To emphasize the difference in puncta features inherent to the reporter type, we have now added WormPsyQi segmentation results for ASK CLA-1 extrachromosomal reporter (otEx7455) next to the ASK CLA-1 integrant (otIs789) and ASK RAB-3 reporter (otEx7231) in Figure 4 – figure supplement 1C. Importantly, otEx7455 was integrated to generate otIs789, so they belong to the same transgenic line. Literature shows that RAB-3 and CLA-1 have different localization patterns and corresponding functions at presynaptic specializations, and this is qualitatively and quantitatively shown by the significant difference in puncta area size between RAB-3 and both CLA-1 reporters, i.e., both CLA-1 reporters have smaller, discrete puncta compared to RAB-3 (Figure 4 – figure supplement 1C). Quantitatively, in the case of ASK - where the synapse density is sparse enough that even diffuse RAB-3 puncta can be segmented without confounding adjacent puncta – overall puncta number between otEx7231 and otIs789 are similar. However, RAB-3 signal is diffuse and this poses quantification problems in cases where the synapse density is higher (e.g.
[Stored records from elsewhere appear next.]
-- ==== Sys2Proof/Tests/Slice0.lean ====
section
/-! SUPPORT. The model's own tests. Expected results are the worked examples and vectors of 95_test_vectors.md and
45_message_catalogue.md (their numbers are named), or are computed by hand from the rule named. The last part gives, for
every statement with hypotheses, a concrete state and operands that meet them. -/

namespace Sys2Proof.Tests

open Sys2Proof Sys2Proof.Machine

/-! ### Helpers -/

/-- The `Cfg` of the vectors: two channels, a timeout of 100 ticks, `FailFast`. -/
def testCfg : Cfg := (⟨1, 99, .failFast⟩ : Params).withDefaults

/-- The same with `Wait`. -/
def waitCfg : Cfg := { testCfg with busyPolicy := .wait }

/-- A configuration with four channels. -/
def fourCfg : Cfg := { testCfg with extraChannels := 3 }

/-- A kind of a configuration's own, with an opaque payload (R101). -/
def vendorKind : Kind :=
  { id := 0x0700, name := .other "VENDOR_REPORT", shape := .variableLen, schema := .opaqueBytes, role := .report,
    dir := .deviceToHost, family := none, responses := [], chanField := .none, slot := none }

/-- `MOT_GET_VELPARAMS` with another payload layout: a one-byte channel and one value. -/
def ownVelKind : Kind :=
  { kindMotGetVelparams with
      schema := .fields [(.other "Channel", .uint1), (.maxVel, .uint4)], chanField := .field (.other "Channel") }

/-- The five kinds of R300 as they must be, and the two kinds above. -/
def ownCatalogue : List Kind :=
  [kindModIdentify, kindModSetChanenablestate, kindModReqChanenablestate, kindModGetChanenablestate,
    kindMotMoveCompleted, vendorKind, ownVelKind]

/-- A configuration with that catalogue and codes of its own. -/
def ownCfg : Cfg := { testCfg with catalogue := ownCatalogue, chanIdents := [(1, 0x10)], enableOn := 0x05 }

/-- Bay 0 and Bay 1, the modules of codes 0x21 and 0x22. -/
def bay0 : ModuleAddress := .bay 0
def bay1 : ModuleAddress := .bay 1

/-- The state after an outcome. -/
def after (o : Host.Outcome State Fault Refusal) : State :=
  match o with
  | .next t => t
  | .fault _ => State.reset
  | .refused _ => State.reset

/-- The reset state with the next write answered `r`. -/
def answering (r : TxAnswer) : State := State.reset.setEnv { agenda := [], answers := [r], draws := 0 }

/-- The reset state with an operation in the queue under tag 0, the next write answered `ok`. -/
def queued (op : Op) : State := (answering .ok).setCmdq [(0, op)]

/-- What `Process` writes for a command. -/
def written (c : Command) : List (List Byte × TxAnswer) := (process testCfg (queued (.command c))).txlog

/-- How `Process` ends a command. -/
def ended (c : Command) : List (Tag × OpOutcome) := (process testCfg (queued (.command c))).results

/-- The reset state with channel 1 of Bay 0 in a life. -/
def inLife (l : Life) : State := State.reset.setChan [(⟨bay0, 1⟩, { ChannelState.init with life := l })]

/-- The life of channel 1 of Bay 0 after a received frame. -/
def lifeAfter (i : Instr) (l : Life) : Life := ((after (exec i (inLife l))).chanOf bay0 1).life

/-- The life of channel 1 of Bay 0 after a command is processed. -/
def lifeAfterSending (c : Command) (l : Life) : Life :=
  ((process testCfg ((inLife l).setEnv { agenda := [], answers := [.ok], draws := 0 }
    |>.setCmdq [(0, .command c)])).chanOf bay0 1).life

/-- The entry that a request to module `m` opens at time 0 (with a timeout of its own). -/
def entry (m : ModuleAddress) (fam : Family) (c : Command) : Pending := newPending testCfg ⟨m, some fam⟩ c 0

/-- The reset state with one pending entry, tag 0. -/
def waitingOn (p : Pending) : State := State.reset.setPending [(0, p)]

/-- `get_enable(1, 0x21)` with a timeout of 100. -/
def getEnable0 : Command := .getEnable 1 0x21 (some 100)

/-- `get_velparams(1, 0x21)` with a timeout of 100. -/
def getVel0 : Command := .getVelparams 1 0x21 (some 100)

/-- The payload of the velocity examples: channel 1, 0, 0x90, 0x10000 (R317, R319). -/
def velPayload : List Byte := [0x01, 0x00, 0x00, 0x00, 0x00, 0x00, 0x90, 0x00, 0x00, 0x00, 0x00, 0x00, 0x01, 0x00]

/-- The fields of that payload (D4). -/
def velFields : FieldValues :=
  .record [(.chanIdent, .uint 1), (.minVel, .uint 0), (.accn, .uint 0x90), (.maxVel, .uint 0x10000)]

/-- The payload of the status examples: channel 1, position 0x1000, encoder 0x1000, no status bits (R342). -/
def statusPayload : List Byte := [0x01, 0x00, 0x00, 0x10, 0x00, 0x00, 0x00, 0x10, 0x00, 0x00, 0x00, 0x00, 0x00, 0x00]

/-- The fields of that payload. -/
def statusFields : FieldValues :=
  .record [(.chanIdent, .uint 1), (.position, .uint 0x1000), (.encCount, .uint 0x1000), (.statusBits, .uint 0)]

/-- 68 bytes of a rich response, the last one marked (R308). -/
def richPayload : List Byte := [0x23, 0x02, 0x05, 0x00] ++ List.replicate 63 0x41 ++ [0x5A]

/-- 84 bytes of hardware information, the last field one channel (R312). -/
def infoPayload : List Byte :=
  [0x78, 0x56, 0x34, 0x12] ++ List.replicate 8 0x4B ++ [0x2C, 0x00, 0x01, 0x02, 0x03, 0x04] ++ List.replicate 48 0x4E ++
    List.replicate 12 0x00 ++ [0x03, 0x00, 0x02, 0x00, 0x01, 0x00]
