/-- A COMMITTED map page: its target superframe, whether its commit came too late for it, whether its grants still count
as created for the target, its check. -/
structure MapCommit where
  target : Nat
  late : Bool
  live : Bool := true
  check : PageCheck := .waiting
deriving DecidableEq, Repr

/-- A burst expected at a receive lane (R156): its entries as (alloc handle, length in ticks, dbru, ploamu). -/
structure Expect where
  sfc : Nat
  kind : EntryKind
  onu : Nat
  rate : Nat
  profile : Nat
  /-- Expected arrival, in LTB ticks. -/
  arrival : Nat
  len : Nat
  allocs : List (Nat × Nat × Bool × Bool)
  /-- No BURST event could be sent for it, so it has no reset (R59, R581). -/
  noReset : Bool := false
  /-- The ONU-ID that the grant named, when it was executed (R155). -/
  onuId : Option Nat := none
deriving DecidableEq, Repr

/-- The pages and schedule of a channel pair's burst engine. -/
structure MapCh where
  active : List MapEntry := []
  activeTarget : Nat := 0
  standby : List MapEntry := []
  standbyTarget : Nat := 0
  commit : Option MapCommit := none
  /-- ONUs whose grants in the standby page are cancelled (R113). -/
  cancelled : List Nat := []
  /-- Block budgets adopted by the active and the standby page (R148). -/
  budgetA : Nat := 8
  budgetS : Nat := 8
  fixedCur : Option FixedSet := none
  fixedNext : Option FixedSet := none
  /-- The sets copied to a spare with the superframe from which they stand, in place of its own (R151, R462). -/
  fixedStage : Option (Nat × Option FixedSet × Option FixedSet) := none
  /-- Allocations whose FIXED entries the compile withheld, as their ONU had not acknowledged them (R176). -/
  withheld : List Nat := []
  replays : Nat := 0
  /-- The BWmap of the present superframe, as executed (R155). -/
  bwmap : List MapEntry := []
  expect : List Expect := []
  compiled : Bool := false
deriving DecidableEq, Repr

/-- An allocation context (R175) and its state. -/
structure Alloc where
  allocId : Nat
  onu : Nat
  a : AllocArgs
  /-- The default allocation of an ONU-ID (R184). -/
  dflt : Bool := false
  acked : Bool := false
  /-- The latest report and the upstream position of its burst; grants committed since, as (position, bytes). -/
  report : Nat := 0
  reportPos : Nat := 0
  granted : List (Nat × Nat) := []
  aCredit : Nat := 0
  nCredit : Nat := 0
  lastReport : Nat := 0
  lastGrant : Nat := 0
  /-- Target superframe of the last grant with dbru = 1. -/
  lastDbru : Nat := 0
  pollDue : Bool := false
  staged : Option AllocArgs := none
  destroying : Option Req := none
  /-- When a report raised the demand from zero, for grant latency, and the position of the first grant that serves it (R194). -/
  latFrom : Option Nat := none
  latGrant : Option Nat := none
deriving DecidableEq, Repr

/-- A window request from Bexed (R190). -/
structure WinReq where
  g : Nat
  kind : EntryKind
  onu : Nat
  len : Nat
deriving DecidableEq, Repr

/-- A planned window: positions count ticks on the upstream time line from superframe 0. -/
structure WinPlan where
  g : Nat
  kind : EntryKind
  onu : Nat
  qs : Nat
  len : Nat
  grant : Nat
deriving DecidableEq, Repr

/-- A quiet interval of an ONU on two channel pairs, from the first superframe to before the last (R132). -/
structure QuietIv where
  onu : Nat
  g1 : Nat
  g2 : Nat
  first : Nat
  last : Nat
deriving DecidableEq, Repr

/-- The hint record of a channel pair (R195). -/
structure Hint where
  demanded : Nat := 0
  granted : Nat := 0
  short : Nat := 0
  onus : List Nat := []
deriving DecidableEq, Repr

/-- A Marver core (R196, R197). -/
structure MarverCore where
  active : Image := Image.factory 2
  standby : Option Image := none
  old : Option Image := none
  /-- SFC of an activation that waits; SFC at which the watch ends. -/
  activateAt : Option Nat := none
  watchEnd : Option Nat := none
  revertDue : Bool := false
  /-- SFC from which it compiles again after a trap. -/
  upAt : Nat := 0
deriving DecidableEq, Repr

/-- The inputs as they stood at the last snapshot (R169, R172). -/
structure Snap where
  sfc : Nat := 0
  alloc : Tab Alloc := []
  onu : Tab Onu := []
  policy : Tab (Tab Int) := []
  seedReady : List Nat := []
  stage : Nat := 0
  /-- Windows planned, ONUs expected on a spare, and the channel pairs that are reserved spares. -/
  plans : List WinPlan := []
  spare : Tab (Nat × Nat) := []
  spares : List Nat := []
deriving DecidableEq, Repr
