-- ==== Sys2Proof/Machine/Ops.lean ====
section
/-! DEFINITION. The named operations every family shares: sparse tables, time, packing of results and payloads,
counters, faults, events, completions, and the wrappers that decide whether a command reaches its island or is served by
Bexed. -/

namespace Sys2Proof.Machine

/-! ### Sparse tables -/

/-- The value of key k, if listed. -/
def Tab.get? {α : Type} : Tab α → Nat → Option α
  | [], _ => none
  | (k, v) :: t, i => if i = k then some v else Tab.get? t i

/-- The value of key k, or d. -/
def Tab.getD {α : Type} (t : Tab α) (i : Nat) (d : α) : α := (Tab.get? t i).getD d

/-- The table with key k set to v, keys kept rising. -/
def Tab.set {α : Type} : Tab α → Nat → α → Tab α
  | [], i, x => [(i, x)]
  | (k, v) :: t, i, x =>
    if i < k then (i, x) :: (k, v) :: t else if i = k then (k, x) :: t else (k, v) :: Tab.set t i x

/-- The table without key k. -/
def Tab.erase {α : Type} : Tab α → Nat → Tab α
  | [], _ => []
  | (k, v) :: t, i => if i = k then t else (k, v) :: Tab.erase t i

/-- The table with key k changed by f, from d where it is not listed. -/
def Tab.upd {α : Type} (t : Tab α) (i : Nat) (d : α) (f : α → α) : Tab α := Tab.set t i (f (Tab.getD t i d))

/-- The table with key k changed by f where it is listed. -/
def Tab.modify {α : Type} (t : Tab α) (i : Nat) (f : α → α) : Tab α :=
  match Tab.get? t i with
  | some v => Tab.set t i (f v)
  | none => t

/-- The keys. -/
def Tab.keys {α : Type} (t : Tab α) : List Nat := t.map (·.1)

/-- The keys rise strictly from above `lo`. -/
def Tab.wfFrom {α : Type} : Tab α → Nat → Bool
  | [], _ => true
  | (k, _) :: t, lo => decide (lo ≤ k) && Tab.wfFrom t (k + 1)

/-- The canonical form: keys strictly rising. -/
def Tab.wf {α : Type} (t : Tab α) : Bool := Tab.wfFrom t 0

/-- The lowest natural number from `i` on, within `n`, that is not listed in ks. -/
def lowestFree (ks : List Nat) (lo n : Nat) : Option Nat := ((List.range n).map (· + lo)).find? fun i => !ks.contains i

/-! ### Time -/

/-- Map ticks of n microseconds, rounded up (one tick is 1 / 2,488.32 MHz). -/
def usT (n : Nat) : Nat := (n * 62208 + 24) / 25

/-- Map ticks of n milliseconds (exact). -/
def msT (n : Nat) : Nat := n * 2488320

/-- Map ticks of n seconds (exact). -/
def secT (n : Nat) : Nat := n * 2488320000

/-- Map ticks of n superframes. -/
def sfT (n : Nat) : Nat := n * 311040

/-- Nanoseconds of n map ticks, rounded down. -/
def ticksNs (n : Nat) : Nat := n * 3125 / 7776

/-- Map ticks of n nanoseconds, to the nearest tick, an exact half upward (R393). -/
def nsTicks (n : Nat) : Nat := (n * 7776 * 2 + 3125) / 6250

/-- The 96-bit layout of R391 of an LTB given in map ticks: interpolated and rounded to 1/65,536 ns (R392). -/
def ltbWord (t : Nat) : Nat :=
  let sec := t / 2488320000
  let fr := ((t % 2488320000) * 3125 * 65536 * 2 + 7776) / 15552
  sec * 2 ^ 48 + fr

/-- The 96-bit layout of R391 of an LTB given in 1/64 ticks (R396). -/
def ltbWord64 (t : Nat) : Nat := t / 159252480000 * 2 ^ 48 + ((t % 159252480000) * 3125 * 65536 * 2 + 497664) / 995328

/-- The LTB now, in the layout of R391. -/
def State.ltbNow (s : State) : Nat := ltbWord s.clk.ltb

/-- The deadline has come. -/
def State.due (s : State) (d : Option Nat) : Bool :=
  match d with
  | some t => decide (t ≤ s.clk.now)
  | none => false

/-! ### Free values -/

/-- The next free value of the stream. -/
def State.freeVal (s : State) : Nat := Config.freeNat s.free

/-- The state after drawing one free value. -/
def State.drawn (s : State) : State := { s with free := s.free + 1 }

/-- A timestamp point's stamp in 1/64 tick (R396): the LTB, within a tick at a place that is a free value. -/
def State.stamp64 (s : State) : Nat := s.clk.ltb * 64 + s.freeVal % 64

/-! ### Packing of arguments, results and payloads (R483) -/

/-- A result item: an unsigned field of w bits, a signed field, a record of a stated layout of b bits, a list of entries
of k octets each. -/
inductive RVal
  | u (w v : Nat) | i (w : Nat) (v : Int) | rcd (b v : Nat) | lst (k : Nat) (vs : List Nat)
deriving DecidableEq, Repr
AIB, SAA in Figure 4 – figure supplement 1D) and WormPsyQi fails to score puncta in these reporters since the signal is not punctate. As far as integrated vs. extrachromosomal reporters go, the reviewer is right in pointing out that some differences may be stemming from reporter type as our additional analysis between otIs789 and otEx7455 indeed shows fewer puncta in the latter owing to variable expressivity.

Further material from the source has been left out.